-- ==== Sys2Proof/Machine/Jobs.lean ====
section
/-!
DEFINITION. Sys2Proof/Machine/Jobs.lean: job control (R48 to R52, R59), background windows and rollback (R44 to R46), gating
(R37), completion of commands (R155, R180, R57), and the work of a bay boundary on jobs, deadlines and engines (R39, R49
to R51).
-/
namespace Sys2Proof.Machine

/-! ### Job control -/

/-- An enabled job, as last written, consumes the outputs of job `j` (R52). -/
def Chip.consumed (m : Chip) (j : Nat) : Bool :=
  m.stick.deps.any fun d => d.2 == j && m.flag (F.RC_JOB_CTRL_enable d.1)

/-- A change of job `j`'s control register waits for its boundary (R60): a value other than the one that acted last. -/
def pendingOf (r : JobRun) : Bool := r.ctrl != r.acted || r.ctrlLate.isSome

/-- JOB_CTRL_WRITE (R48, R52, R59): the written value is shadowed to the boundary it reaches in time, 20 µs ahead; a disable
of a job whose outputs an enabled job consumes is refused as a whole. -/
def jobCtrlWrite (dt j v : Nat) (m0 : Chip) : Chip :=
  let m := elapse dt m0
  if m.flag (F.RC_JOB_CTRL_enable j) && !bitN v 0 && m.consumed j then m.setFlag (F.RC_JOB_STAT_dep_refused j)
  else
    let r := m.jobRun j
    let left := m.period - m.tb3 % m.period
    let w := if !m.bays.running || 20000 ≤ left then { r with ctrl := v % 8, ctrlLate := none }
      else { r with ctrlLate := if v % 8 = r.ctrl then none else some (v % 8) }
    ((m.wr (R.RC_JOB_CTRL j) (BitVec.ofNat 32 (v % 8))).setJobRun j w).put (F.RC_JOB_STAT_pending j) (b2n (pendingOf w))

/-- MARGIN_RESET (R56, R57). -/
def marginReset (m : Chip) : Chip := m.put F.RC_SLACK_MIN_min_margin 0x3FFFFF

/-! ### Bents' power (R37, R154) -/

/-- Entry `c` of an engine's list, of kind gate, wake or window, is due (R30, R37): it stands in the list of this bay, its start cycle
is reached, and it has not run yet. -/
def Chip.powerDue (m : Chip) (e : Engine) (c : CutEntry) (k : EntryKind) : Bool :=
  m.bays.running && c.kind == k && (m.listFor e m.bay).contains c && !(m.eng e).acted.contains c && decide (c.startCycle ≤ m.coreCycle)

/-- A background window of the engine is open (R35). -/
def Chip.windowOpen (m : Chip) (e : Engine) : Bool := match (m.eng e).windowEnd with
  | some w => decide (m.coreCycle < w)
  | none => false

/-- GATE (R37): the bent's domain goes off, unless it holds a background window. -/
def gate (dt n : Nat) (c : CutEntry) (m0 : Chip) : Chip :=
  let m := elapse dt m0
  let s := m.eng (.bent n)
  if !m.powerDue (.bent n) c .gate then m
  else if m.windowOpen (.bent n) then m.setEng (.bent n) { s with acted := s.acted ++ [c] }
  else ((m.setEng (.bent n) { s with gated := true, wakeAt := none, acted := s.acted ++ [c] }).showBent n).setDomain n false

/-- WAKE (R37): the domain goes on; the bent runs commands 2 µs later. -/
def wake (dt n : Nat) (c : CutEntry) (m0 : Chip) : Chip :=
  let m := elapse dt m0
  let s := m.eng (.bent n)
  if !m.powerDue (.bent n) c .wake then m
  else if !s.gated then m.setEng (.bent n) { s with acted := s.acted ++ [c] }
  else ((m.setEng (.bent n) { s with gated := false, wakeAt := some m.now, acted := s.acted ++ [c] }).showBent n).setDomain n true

+ + + +

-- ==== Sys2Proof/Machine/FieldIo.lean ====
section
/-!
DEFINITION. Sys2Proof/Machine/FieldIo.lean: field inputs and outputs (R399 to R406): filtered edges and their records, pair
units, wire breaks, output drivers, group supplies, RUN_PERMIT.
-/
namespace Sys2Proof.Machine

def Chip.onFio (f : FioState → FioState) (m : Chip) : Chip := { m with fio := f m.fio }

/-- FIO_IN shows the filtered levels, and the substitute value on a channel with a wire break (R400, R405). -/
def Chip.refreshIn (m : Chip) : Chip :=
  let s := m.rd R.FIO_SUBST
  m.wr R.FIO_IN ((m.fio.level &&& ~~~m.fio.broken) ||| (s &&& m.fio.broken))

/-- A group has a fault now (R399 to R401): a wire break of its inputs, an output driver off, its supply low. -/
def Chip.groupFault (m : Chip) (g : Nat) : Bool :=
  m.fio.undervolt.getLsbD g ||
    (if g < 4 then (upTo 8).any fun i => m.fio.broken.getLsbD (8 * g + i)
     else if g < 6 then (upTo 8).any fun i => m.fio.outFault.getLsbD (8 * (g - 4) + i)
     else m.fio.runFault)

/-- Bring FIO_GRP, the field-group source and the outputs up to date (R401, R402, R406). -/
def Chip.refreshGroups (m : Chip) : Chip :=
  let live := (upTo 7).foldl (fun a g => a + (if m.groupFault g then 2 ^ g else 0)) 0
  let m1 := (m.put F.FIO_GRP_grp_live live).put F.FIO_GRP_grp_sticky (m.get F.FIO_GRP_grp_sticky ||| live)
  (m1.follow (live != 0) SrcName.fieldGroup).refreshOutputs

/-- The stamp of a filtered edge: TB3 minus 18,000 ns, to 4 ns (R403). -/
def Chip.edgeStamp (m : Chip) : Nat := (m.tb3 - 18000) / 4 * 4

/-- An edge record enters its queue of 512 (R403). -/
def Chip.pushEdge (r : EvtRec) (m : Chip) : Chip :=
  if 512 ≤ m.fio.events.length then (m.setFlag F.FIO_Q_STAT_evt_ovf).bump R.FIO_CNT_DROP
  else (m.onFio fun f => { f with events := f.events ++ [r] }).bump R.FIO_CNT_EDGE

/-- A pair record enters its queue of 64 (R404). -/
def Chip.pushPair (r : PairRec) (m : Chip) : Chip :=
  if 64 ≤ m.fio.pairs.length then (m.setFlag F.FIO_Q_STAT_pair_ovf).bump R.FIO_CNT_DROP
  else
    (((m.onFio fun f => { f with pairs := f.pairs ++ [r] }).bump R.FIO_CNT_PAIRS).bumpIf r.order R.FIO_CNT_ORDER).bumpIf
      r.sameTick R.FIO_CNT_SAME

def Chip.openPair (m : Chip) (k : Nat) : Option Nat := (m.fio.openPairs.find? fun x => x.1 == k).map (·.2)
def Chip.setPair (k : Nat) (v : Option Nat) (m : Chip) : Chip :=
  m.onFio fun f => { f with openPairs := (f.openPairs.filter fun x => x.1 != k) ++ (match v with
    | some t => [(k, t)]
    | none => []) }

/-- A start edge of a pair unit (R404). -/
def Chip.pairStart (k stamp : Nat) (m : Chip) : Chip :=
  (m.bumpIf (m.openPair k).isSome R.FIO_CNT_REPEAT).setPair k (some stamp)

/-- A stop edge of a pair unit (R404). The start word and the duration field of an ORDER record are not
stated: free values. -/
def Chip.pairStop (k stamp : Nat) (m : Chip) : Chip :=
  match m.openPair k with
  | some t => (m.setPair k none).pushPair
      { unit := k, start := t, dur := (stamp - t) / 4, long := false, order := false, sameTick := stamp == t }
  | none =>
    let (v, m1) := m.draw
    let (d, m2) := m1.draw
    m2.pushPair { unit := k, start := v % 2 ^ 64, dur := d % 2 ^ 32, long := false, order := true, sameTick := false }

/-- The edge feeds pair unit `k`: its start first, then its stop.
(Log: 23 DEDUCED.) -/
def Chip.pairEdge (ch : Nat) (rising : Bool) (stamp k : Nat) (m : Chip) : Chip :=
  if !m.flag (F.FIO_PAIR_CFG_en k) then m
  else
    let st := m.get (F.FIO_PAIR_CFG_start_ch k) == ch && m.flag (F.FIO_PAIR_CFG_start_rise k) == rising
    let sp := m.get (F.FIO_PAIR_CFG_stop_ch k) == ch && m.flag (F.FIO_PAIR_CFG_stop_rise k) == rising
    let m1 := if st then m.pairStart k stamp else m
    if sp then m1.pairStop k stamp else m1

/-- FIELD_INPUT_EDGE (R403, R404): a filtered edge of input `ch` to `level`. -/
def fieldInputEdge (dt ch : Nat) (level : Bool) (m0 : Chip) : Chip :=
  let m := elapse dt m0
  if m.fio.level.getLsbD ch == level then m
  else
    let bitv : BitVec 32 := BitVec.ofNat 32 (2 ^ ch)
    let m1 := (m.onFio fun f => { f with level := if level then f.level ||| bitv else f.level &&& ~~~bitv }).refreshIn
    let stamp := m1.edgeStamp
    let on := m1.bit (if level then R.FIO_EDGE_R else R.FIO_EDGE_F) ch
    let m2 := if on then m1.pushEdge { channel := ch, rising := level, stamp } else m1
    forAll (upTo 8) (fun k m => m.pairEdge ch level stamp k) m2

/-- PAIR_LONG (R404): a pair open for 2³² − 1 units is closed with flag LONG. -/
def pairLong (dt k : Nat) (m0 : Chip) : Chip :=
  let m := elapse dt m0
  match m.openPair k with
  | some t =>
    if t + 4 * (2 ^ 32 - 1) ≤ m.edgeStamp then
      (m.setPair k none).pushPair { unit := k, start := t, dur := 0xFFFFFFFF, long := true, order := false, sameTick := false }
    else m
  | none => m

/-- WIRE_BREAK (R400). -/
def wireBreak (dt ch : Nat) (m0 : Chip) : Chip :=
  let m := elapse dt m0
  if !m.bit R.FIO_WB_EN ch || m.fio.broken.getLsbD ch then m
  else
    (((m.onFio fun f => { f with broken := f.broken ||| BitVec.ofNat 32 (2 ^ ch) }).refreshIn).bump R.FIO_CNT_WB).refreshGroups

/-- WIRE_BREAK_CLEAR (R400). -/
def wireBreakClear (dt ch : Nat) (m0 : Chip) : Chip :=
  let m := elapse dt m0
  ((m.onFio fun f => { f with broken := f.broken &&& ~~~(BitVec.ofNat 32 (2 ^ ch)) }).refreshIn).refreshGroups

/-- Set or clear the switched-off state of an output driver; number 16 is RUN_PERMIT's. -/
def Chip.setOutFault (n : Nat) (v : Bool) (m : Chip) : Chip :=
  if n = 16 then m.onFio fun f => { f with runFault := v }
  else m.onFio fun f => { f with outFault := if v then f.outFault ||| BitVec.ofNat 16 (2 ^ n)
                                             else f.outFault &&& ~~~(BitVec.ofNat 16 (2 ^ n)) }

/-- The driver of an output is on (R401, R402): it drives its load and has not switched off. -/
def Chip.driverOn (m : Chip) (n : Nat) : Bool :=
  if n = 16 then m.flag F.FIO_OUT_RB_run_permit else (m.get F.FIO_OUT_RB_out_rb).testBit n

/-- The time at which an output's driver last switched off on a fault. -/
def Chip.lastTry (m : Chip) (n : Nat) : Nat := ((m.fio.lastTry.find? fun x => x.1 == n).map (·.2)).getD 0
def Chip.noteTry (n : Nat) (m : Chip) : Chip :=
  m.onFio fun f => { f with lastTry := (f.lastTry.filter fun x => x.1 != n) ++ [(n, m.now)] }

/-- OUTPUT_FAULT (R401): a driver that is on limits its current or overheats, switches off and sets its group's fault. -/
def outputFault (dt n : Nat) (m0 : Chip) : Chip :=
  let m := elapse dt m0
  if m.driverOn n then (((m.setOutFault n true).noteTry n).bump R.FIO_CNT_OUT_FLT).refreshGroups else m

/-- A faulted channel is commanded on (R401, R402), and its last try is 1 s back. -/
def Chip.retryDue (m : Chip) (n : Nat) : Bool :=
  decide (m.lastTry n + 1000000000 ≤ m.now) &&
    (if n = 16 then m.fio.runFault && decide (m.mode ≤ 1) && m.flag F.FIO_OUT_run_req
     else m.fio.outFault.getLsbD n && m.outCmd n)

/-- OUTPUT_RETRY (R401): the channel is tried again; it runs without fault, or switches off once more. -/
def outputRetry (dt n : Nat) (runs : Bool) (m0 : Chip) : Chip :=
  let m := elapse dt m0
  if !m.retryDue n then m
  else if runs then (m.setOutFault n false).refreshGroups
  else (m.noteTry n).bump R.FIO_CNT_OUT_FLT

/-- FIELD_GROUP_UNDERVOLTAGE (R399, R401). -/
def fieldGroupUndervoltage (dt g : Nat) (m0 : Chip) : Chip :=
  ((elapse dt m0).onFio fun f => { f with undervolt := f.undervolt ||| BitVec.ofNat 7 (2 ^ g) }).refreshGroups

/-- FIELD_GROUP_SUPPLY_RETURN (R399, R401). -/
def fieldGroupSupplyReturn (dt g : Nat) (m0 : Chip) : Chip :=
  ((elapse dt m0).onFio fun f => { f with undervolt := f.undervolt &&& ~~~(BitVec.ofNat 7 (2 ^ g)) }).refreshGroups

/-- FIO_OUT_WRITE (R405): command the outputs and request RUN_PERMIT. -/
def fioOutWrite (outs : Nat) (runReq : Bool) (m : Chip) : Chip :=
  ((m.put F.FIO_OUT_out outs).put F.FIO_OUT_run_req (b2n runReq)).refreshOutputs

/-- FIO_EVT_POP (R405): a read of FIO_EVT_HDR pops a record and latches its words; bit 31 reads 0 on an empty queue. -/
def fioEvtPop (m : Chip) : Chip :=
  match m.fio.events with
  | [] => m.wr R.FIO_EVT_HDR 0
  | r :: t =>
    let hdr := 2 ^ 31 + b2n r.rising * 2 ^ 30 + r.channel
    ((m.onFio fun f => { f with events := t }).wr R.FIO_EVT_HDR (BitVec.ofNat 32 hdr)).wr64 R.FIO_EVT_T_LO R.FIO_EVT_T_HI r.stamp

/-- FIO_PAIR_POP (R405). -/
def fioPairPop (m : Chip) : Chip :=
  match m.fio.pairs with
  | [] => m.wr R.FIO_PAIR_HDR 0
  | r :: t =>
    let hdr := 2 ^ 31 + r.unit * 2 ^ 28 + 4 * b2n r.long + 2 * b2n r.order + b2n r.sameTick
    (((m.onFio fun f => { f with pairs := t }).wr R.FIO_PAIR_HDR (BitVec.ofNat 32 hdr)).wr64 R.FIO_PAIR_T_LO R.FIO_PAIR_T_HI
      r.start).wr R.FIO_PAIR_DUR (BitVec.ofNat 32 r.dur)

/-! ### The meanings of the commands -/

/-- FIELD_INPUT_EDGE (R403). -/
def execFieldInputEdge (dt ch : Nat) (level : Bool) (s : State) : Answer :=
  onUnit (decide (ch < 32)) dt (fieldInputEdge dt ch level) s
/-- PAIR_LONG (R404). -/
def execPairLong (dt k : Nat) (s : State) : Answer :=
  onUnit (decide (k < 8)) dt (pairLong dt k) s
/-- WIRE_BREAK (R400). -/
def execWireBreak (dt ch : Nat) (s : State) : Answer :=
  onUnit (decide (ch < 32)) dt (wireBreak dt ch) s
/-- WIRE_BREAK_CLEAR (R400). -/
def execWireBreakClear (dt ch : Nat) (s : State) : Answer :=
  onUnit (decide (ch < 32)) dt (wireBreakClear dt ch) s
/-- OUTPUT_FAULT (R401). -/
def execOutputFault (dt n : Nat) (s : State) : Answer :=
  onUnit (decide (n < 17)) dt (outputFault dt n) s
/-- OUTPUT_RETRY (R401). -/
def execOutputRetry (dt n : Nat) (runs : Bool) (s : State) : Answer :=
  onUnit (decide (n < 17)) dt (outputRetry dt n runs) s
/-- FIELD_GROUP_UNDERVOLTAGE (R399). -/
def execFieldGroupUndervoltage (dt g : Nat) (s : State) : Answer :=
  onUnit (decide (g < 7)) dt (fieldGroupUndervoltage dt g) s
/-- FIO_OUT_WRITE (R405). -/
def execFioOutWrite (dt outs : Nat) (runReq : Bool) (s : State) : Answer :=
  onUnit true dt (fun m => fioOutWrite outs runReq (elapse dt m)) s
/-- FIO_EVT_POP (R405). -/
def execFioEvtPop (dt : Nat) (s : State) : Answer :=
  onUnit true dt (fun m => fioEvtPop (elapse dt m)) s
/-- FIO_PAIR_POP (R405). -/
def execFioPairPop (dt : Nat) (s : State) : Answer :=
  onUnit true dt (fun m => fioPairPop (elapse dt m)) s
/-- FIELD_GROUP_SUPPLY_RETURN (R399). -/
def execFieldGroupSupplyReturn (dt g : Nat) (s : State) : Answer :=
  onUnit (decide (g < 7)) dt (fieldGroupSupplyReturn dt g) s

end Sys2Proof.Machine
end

+ + + +

▸ **YOUR INSTRUCTIONS**:
If a line in the records above contains the word "consumes", copy it.

▸ **RESPONSE TO THIS TASK**:
/-- An enabled job, as last written, consumes the outputs of job `j` (R52). -/
of a job whose outputs an enabled job consumes is refused as a whole. -/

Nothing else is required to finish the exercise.